New Delhi: Days before the government of India introduced the Waqf Amendment Bill 2024 in the Lok Sabha, the Madhya Pradesh High Court recently dismissed a claim by the Madhya Pradesh Waqf Board claiming a fort in Burhanpur as a waqf property.
This case is a classic example of what is wrong with the existing law, Waqf Act 1995, on the administration and management of Waqf properties.
What was the issue before Madhya Pradesh High Court?
The issue before the Madhya Pradesh High Court was challenge by the Archaeological Survey of India (ASI) to an order by the Chief Executive Officer of the Madhya Pradesh Waqf Board declaring the Buranhpur Fort as a waqf property and asking the ASI to vacate the premises and hand it over to the Waqf Board.
What did ASI submit before Madhya Pradesh High Court?
When the case was heard by the High Court, the ASI claimed that Tomb of Shah Shuja, Tomb of Nadir Shah, Bibi Sahib’s Masjid, the Palace situated in the Fort of Burhanpur were ancient monuments. And once the property in dispute is already declared as ancient and protected monument under the Ancient Monuments Preservation Act, 1904, then the same cannot be declared as a Waqf property.
The Waqf Board disputed the proposition saying that if ASI was aggrieved by the Waqf Board’s order, they should have filed an appeal with the Waqf Tribunal and not in the High Court.
The High Court dismissed the arguments of the Waqf Board saying “If tomorrow a government property is declared as a waqf property, will it become a waqf property. You may even claim Taj Mahal and Red Fort to be waqf property, will a mere declaration by the waqf Board make it a waqf property. Please show what right you had over the property.”
What is the problem in the Waqf Act?
Here is where the trouble lies in the Waqf Act. As per the law, A Waqf is a Muslim property, gifted by a Muslim for the benefit of Muslims. The law says that the person making a waqf renounces the claim over the property to Allah and is permanent.
According to the law, a property can be declared a Waqf property by issuing a notification by the Board and in case there is a dispute over the ownership of the property the onus to prove the ownership is on the person disputing the claim of waqf board.

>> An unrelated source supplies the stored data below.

-- ==== Sys2Proof/Machine/MathUtil.lean ====
section
/-! DEFINITION. The combinational functions of `00_scope.md` R13 and `40_math_utilities.md` R120 to R128,
on exact rationals and integers, and the four functions of `NUM` (R11). -/

namespace Sys2Proof.Machine

/-! ## Notation of R13 -/

/-- `clamp(x, lo, hi) = max(lo, min(hi, x))` (R13). -/
def clamp (x lo hi : ℚ) : ℚ := max lo (min hi x)

/-- `trunc(x)` rounds toward zero (R13). -/
def trunc (x : ℚ) : ℤ := if 0 ≤ x then x.floor else -(-x).floor

/-- `x mod w = x - w·floor(x/w)` for `w > 0` (R13). -/
def modQ (x w : ℚ) : ℚ := x - w * (x / w).floor

/-! ## Interpolation, quantization, wrap -/

/-- `lerp(a, b, t)` (R120). -/
def lerp (a b t : ℚ) : ℚ := a + (b - a) * t

/-- The nearest integer, a tie going up (R121). -/
def roundHalfUp (x : ℚ) : ℤ := (x + 1 / 2).floor

/-- Range quantization to `steps` equally spaced levels from `lo` to `hi` (R122). -/
def quantize (v : ℚ) (steps : ℕ) (lo hi : ℚ) : ℚ :=
  if steps < 2 then v
  else if hi ≤ lo then lo
  else
    let c := clamp v lo hi
    let k := roundHalfUp ((c - lo) / (hi - lo) * ((steps : ℚ) - 1))
    lo + k * (hi - lo) / ((steps : ℚ) - 1)

/-- Integer wrap into `[0, modulus)` for `modulus > 0` (R124). -/
def wrap (value modulus : ℤ) : ℤ := value - modulus * value.fdiv modulus

/-! ## `NUM`
Each function answers at the points where R11 fixes its value by the value itself, so that a run through
those points can be evaluated, and elsewhere by the opaque record. The laws `sint_eq`, `exp2_eq`,
`log2_eq` and `pow_eq` say that this is the record's own function. -/

/-- The sine of `x` turns where R11 fixes it: at multiples of 1/12 turn with a rational sine. -/
def exactSine (x : ℚ) : Option ℚ :=
  let r := modQ x 1
  if r = 0 ∨ r = 1 / 2 then some 0
  else if r = 1 / 12 ∨ r = 5 / 12 then some (1 / 2)
  else if r = 1 / 4 then some 1
  else if r = 7 / 12 ∨ r = 11 / 12 then some (-(1 / 2))
  else if r = 3 / 4 then some (-1)
  else none

/-- `SINT(x)`, the sine of `x` turns (R11). -/
def sint (x : ℚ) : ℚ := (exactSine x).getD (Config.num.val.sint x)

/-- Two to an integer power. -/
def twoPow : ℤ → ℚ
  | .ofNat n => ((2 ^ n : ℕ) : ℚ)
  | .negSucc n => 1 / ((2 ^ (n + 1) : ℕ) : ℚ)

/-- `EXP2(x)`, two to the power `x` (R11). -/
def exp2 (x : ℚ) : ℚ := if x.den = 1 then twoPow x.num else Config.num.val.exp2 x

/-- The exponent of an exact power of two. -/
def exactLog2 (x : ℚ) : Option ℤ :=
  if x.den = 1 ∧ 0 < x.num ∧ 2 ^ x.num.natAbs.log2 = x.num.natAbs then some x.num.natAbs.log2
  else if x.num = 1 ∧ 2 ^ x.den.log2 = x.den then some (-(x.den.log2 : ℤ))
  else none

/-- `LOG2(x)`, the binary logarithm of `x > 0` (R11). -/
def log2 (x : ℚ) : ℚ :=
  match exactLog2 x with
  | some n => n
  | none => Config.num.val.log2 x

/-- `POW(x, y)`, `x` to the power `y` for `0 ≤ x ≤ 1`, `y > 0` (R11). -/
def pow (x y : ℚ) : ℚ :=
  if y.den = 1 ∧ 1 ≤ y.num then x ^ y.num.toNat
  else if x = 0 then 0
  else if x = 1 then 1
  else Config.num.val.pow x y

/-! ## Notes and frequencies -/

/-- `440 · EXP2((m - 69) / 12)` (R126). -/
def noteToFrequency (m : ℚ) : ℚ := 440 * exp2 ((m - 69) / 12)

/-- `69 + 12 · LOG2(f / 440)` for `f > 0` (R127). -/
def frequencyToNote (f : ℚ) : ℚ := 69 + 12 * log2 (f / 440)

/-- `(wrap(octave, 10) + 1) · 12 + wrap(note, 12)` (R128). -/
def noteOf (octave note : ℤ) : ℤ := (wrap octave 10 + 1) * 12 + wrap note 12

end Sys2Proof.Machine
end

And any appeal against an order of the Waqf board is to be decided by the Waqf Tribunal. And the ruling of the Waqf Tribunal is final, in the sense that it cannot be challenged in the high courts or the Supreme Court.
Moreover, in the last few decades, the Waqf Boards under the Waqf Act have been dogged with controversies over mismanagement of Waqf properties.
Waqf Board is third largest land holder in the country after the Indian railways and Indian Army.
For instance, in 2006, the Sachar Committee said that the total worth of properties held by the Waqf Board across the country is over Rs 1.25 lakh crore. And going by conservative estimate, the returns on the properties should be Rs 12,000 cr every year. But against it only Rs 163 cr was being generated, showing that there was mismanagement of the Waqf properties.
The Waqf Board is the third largest land holder in the country after the Indian railways and Indian Army.
Besides, allegations have been rife that Waqf Board has been using its powers under the law to acquire new properties which are not Waqf properties.
Allegations of alienation of Waqf properties to builders have also been made in the past.
Now, a situation arose that either Waqf Boards must be abolished or it should be reformed.
The government of India has now moved a Waqf Amendment Bill in the Parliament to remedy the these exact problems dogging the working and management of Waqf Board.